After this I change my pg_xlog directory to a separate directory other
than data directory by symlinking.


By Application issue insert statements through postgresql connections only.

Please let me know if I missing any other important configuration.



Thanks

Search Discussions

  • Dusan Misic at Aug 4, 2011 at 8:19 am
    Hi Adarsh,

    Have you set checkpoint_segments and checkpoint_completion_target the right
    way?

    Tuning these parameters are a MUST if you want good write performance.

    See this link for more information:
    http://www.postgresql.org/docs/current/static/runtime-config-wal.html<http://www.postgresql.org/docs/current/static/runtime-config-wal.html#RUNTIME-CONFIG-WAL-CHECKPOINTS>

    Cheers,

    Dusan
    On Thu, Aug 4, 2011 at 6:56 AM, Adarsh Sharma wrote:

    Dear all,

    From the last few days, I researched a lot on Postgresql Performance Tuning
    due to slow speed of my server.
    My application selects data from mysql database about 100000 rows , process
    it & insert into postgres 2 tables by making about 45 connections.

    I set my postgresql parameters in postgresql.conf as below: ( OS : Ubuntu,
    RAM : 16 GB, Postgres : 8.4.2 )

    max_connections = 80
    shared_buffers = 2048MB
    work_mem = 32MB
    maintenance_work_mem = 512MB
    fsync=off full_page_writes=off synchronous_commit=off checkpoint_segments =
    32
    checkpoint_completion_target = 0.7 effective_cache_size = 4096MB


    After this I change my pg_xlog directory to a separate directory other than
    data directory by symlinking.


    By Application issue insert statements through postgresql connections only.

    Please let me know if I missing any other important configuration.



    Thanks



    --
    Sent via pgsql-performance mailing list ([email protected].**
    org <[email protected]>)
    To make changes to your subscription:
    http://www.postgresql.org/**mailpref/pgsql-performance<http://www.postgresql.org/mailpref/pgsql-performance>
  • Willy-Bas Loos at Aug 4, 2011 at 8:34 am

    On Thu, Aug 4, 2011 at 6:56 AM, Adarsh Sharma wrote:
    After this I change my pg_xlog directory to a separate directory other than
    data directory by symlinking.
    (...)
    Please let me know if I missing any other important configuration.
    Moving the pg_xlog to a different directory only helps when that
    directory is on a different harddisk (or whatever I/O device).

    HTH,

    WBL
    --
    "Patriotism is the conviction that your country is superior to all
    others because you were born in it." -- George Bernard Shaw
  • Scott Marlowe at Aug 4, 2011 at 8:46 am

    On Thu, Aug 4, 2011 at 2:34 AM, Willy-Bas Loos wrote:
    On Thu, Aug 4, 2011 at 6:56 AM, Adarsh Sharma wrote:
    After this I change my pg_xlog directory to a separate directory other than
    data directory by symlinking.
    (...)
    Please let me know if I missing any other important configuration.
    Moving the pg_xlog to a different directory only helps when that
    directory is on a different harddisk (or whatever I/O device).
    Not entirely true.
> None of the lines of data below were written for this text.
-- ==== Sys2Proof/Machine/Counters.lean ====
section
/-! DEFINITION. Arrival counters: arming, deliveries, fires and their actions (R327 to R340). -/

namespace Sys2Proof.Machine

/-- Wakes sent to the S strands that wait on a counter for a phase now reached (R153, R337). -/
def State.wake (s : State) (ctr : Nat) : State :=
  let now := (s.counter ctr).phase
  { s with cores := s.cores.mapVals (fun _ k =>
      match (k.strand .S).cond with
      | .counter c p _ => if c = ctr ∧ reached now p then k.updStrand .S (fun t => { t with woken := true }) else k
      | _ => k) }

/-- Does some strand wait on a counter (WAITERS of R329)? -/
def State.hasWaiters (s : State) (ctr : Nat) : Bool :=
  s.cores.any (fun e => match (e.2.strand .S).cond with
    | .counter c _ _ => c == ctr
    | _ => false)

/-- What a counter does at a fire for a phase, as its registers stand then (R337). -/
def Counter.due (k : Counter) (phase : Nat) : Waiting :=
  { phase := phase, action := k.action, arg := k.arg, item := k.item, late := k.late, base := k.vbase }

/-- One action of a counter (R337), or nothing when it finds no room (R338). -/
def State.tryAction (s : State) (ctr : Nat) (w : Waiting) : Option State :=
  let p := (s.counter ctr).part
  match w.action with
  | 1 => some (s.wake ctr)
  | 2 => s.placeItem p w.arg w.item w.late
  | 3 =>
    if (s.part p).launchQ.length < 64 then some (s.consume p { bytes := defaultRecord w.arg, src := .action ctr }) else none
  | 4 => some { s with deliveries := s.deliveries ++ [{ ctr := w.arg, n := 1 }] }
  | 5 =>
    if (s.part p).launchQ.length < 64 ∧ !s.mailboxHeld p w.base w.phase then
      let r := s.mailboxReady p w.base w.phase
      some ((r.consume p { bytes := r.mailboxRecord p w.base w.phase, src := .mailbox w.phase }).mailboxConsumed p w.base w.phase)
    else none
  | _ => some s

/-- An action that waits (R338): queued in phase order, or lost past 255 with OVFL and a record. -/
def State.pendAction (s : State) (ctr : Nat) (w : Waiting) : State :=
  let k := s.counter ctr
  if 255 ≤ k.waiting.length then
    (s.setCounter ctr { k with ovfl := true }).report k.part { kind := 6, cause := 0, arg := ctr }
  else s.setCounter ctr { k with waiting := k.waiting ++ [w] }

/-- One fire (R336): the phase advances and the action runs once for it, behind actions that wait. -/
def State.fire (s : State) (ctr : Nat) : State :=
  let k := s.counter ctr
  let ph := (k.phase + 1) % 2 ^ 32
  let s1 := s.setCounter ctr { k with count := k.count - k.total, phase := ph, fires := (k.fires + 1) % 2 ^ 64 }
  let waits := k.action = 2 ∨ k.action = 3 ∨ k.action = 5
  if waits ∧ k.waiting ≠ [] then s1.pendAction ctr (k.due ph)
  else match s1.tryAction ctr (k.due ph) with
    | some s2 => s2
    | none => s1.pendAction ctr (k.due ph)

/-- Fires of a counter, at most n, while its count reaches its total (R336). -/
def State.fires (ctr : Nat) : Nat → State → State
  | 0, s => s
  | n + 1, s =>
    let k := s.counter ctr
    if k.armed ∧ k.total ≤ k.count then State.fires ctr n (s.fire ctr) else s

/-- A delivery of n bytes applied at the counter's home in one step (R336); the total is at least 1. -/
def State.applyDelivery (s : State) (ctr n : Nat) : State :=
  let k := s.counter ctr
  if k.armed then
    State.fires ctr ((k.count + n) / k.total) (s.setCounter ctr { k with count := k.count + n })
  else s

/-- The oldest waiting action, as it stood at its fire, tried again (R338). -/
def State.retryAction (s : State) (ctr : Nat) : State :=
  let k := s.counter ctr
  match k.waiting with
  | [] => s
  | w :: t =>
    match (s.setCounter ctr { k with waiting := t }).tryAction ctr w with
    | some s1 => s1
    | none => s

/-- The physical lines of a region that one entry holds (R330). -/
def State.regionLines (s : State) (p : Nat) (e : RangeEntry) (vbase vlen : Nat) : List Nat :=
  (List.range (vlen / 128)).map (fun i => s.redirect (s.physAt p e (vbase - e.base + 128 * i)) / 128)

/-- May a counter be armed over these lines (R330): no byte in another armed region, and room for one entry
more in the filter of every home agent that holds a line? -/
def State.regionFree (s : State) (ctr : Nat) (lines : List Nat) : Bool :=
  let others := s.counters.filter (fun e => e.2.armed && e.1 != ctr)
  others.all (fun e => lines.all (fun l => !e.2.lines.contains l)) &&
    lines.all (fun l => decide ((others.filter (fun e => e.2.lines.any (fun m => m / 2 ^ 22 == l / 2 ^ 22))).length < 256))

/-- A counter armed at its home (R266, R330): count 0, phase kept. -/
def State.arm (s : State) (ctr part vbase vlen total action arg : Nat) (item : List Byte) (lines : List Nat)
    (late : List (List Byte)) : State :=
  let k := s.counter ctr
  s.setCounter ctr { k with vbase := vbase, vlen := vlen, total := total, count := 0, armed := true, part := part,
                            action := action, arg := arg, item := item, lines := lines, late := late }

/-- A counter disarmed (R331): ARMED, COUNT and PEND cleared, PHASE kept; waiting strands issue again. -/
def State.disarm (s : State) (ctr : Nat) : State :=
  let k := s.counter ctr
  let s1 := s.setCounter ctr { k with armed := false, count := 0, waiting := [], lines := [], late := [] }
  { s1 with cores := s1.cores.mapVals (fun _ k =>
      match (k.strand .S).cond with
      | .counter c _ _ => if c = ctr then k.updStrand .S (fun t => { t with woken := true }) else k
      | _ => k) }

/-- A launch is unloaded (R360): the counters of its object that no other launch of the partition has are disarmed, and it
leaves the partition; a node that owes a trap and has no handler fails the launch first (R316). While a node of the launch
commits, the unload waits to be asked again (DEDUCED, log 89). -/
def State.unload (s : State) (p lid : Nat) : State :=
  match s.launch? p lid with
  | none => s
  | some l =>
    if (s.busyCores p).any (fun c => (s.coreAt c).node.launch == lid && (s.coreAt c).node.phase == .committing) then s
    else
    let s := if s.owesFailure p lid then s.failLaunch p lid else s
    let others := ((s.part p).launches.filter (fun e => e.1 != lid)).flatMap (fun e => e.2.ctrs)
    ((l.ctrs.filter (fun c => !others.contains c)).foldl State.disarm s).dropLaunch p lid

/-- The checks of R152 on a counter operand, without the test of arming: cause 0x0F, 0x02, 0x07. -/
def State.counterCheck (s : State) (p c : Nat) : Option (BitVec 8) :=
  if 2 ^ 16 ≤ c then some 0x0F
  else if !s.present (homeOf c) then some 0x02
  else if !s.inShare p c then some 0x07
  else none

/-- The checks of R152 in order. -/
def State.counterCheckArmed (s : State) (p c : Nat) : Option (BitVec 8) :=
  match s.counterCheck p c with
  | some e => some e
  | none => if (s.counter c).armed then none else some 0x0F

end Sys2Proof.Machine
end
By simply being on a different mounted file
    system this moves the fsync calls on the pg_xlog directories off of
    the same file system as the main data store. Previous testing has
    shown improvements in performance from just using a different file
    system.

    That said, the only real solution to a heavy write load is a heavy
    duty IO subsystem, with lots of drives and battery backed cache.
  • Dusan Misic at Aug 4, 2011 at 9:03 am
    Scott is right. His answer solves the problem in the long run. Even if your
    write load increases, it will perform fast enough.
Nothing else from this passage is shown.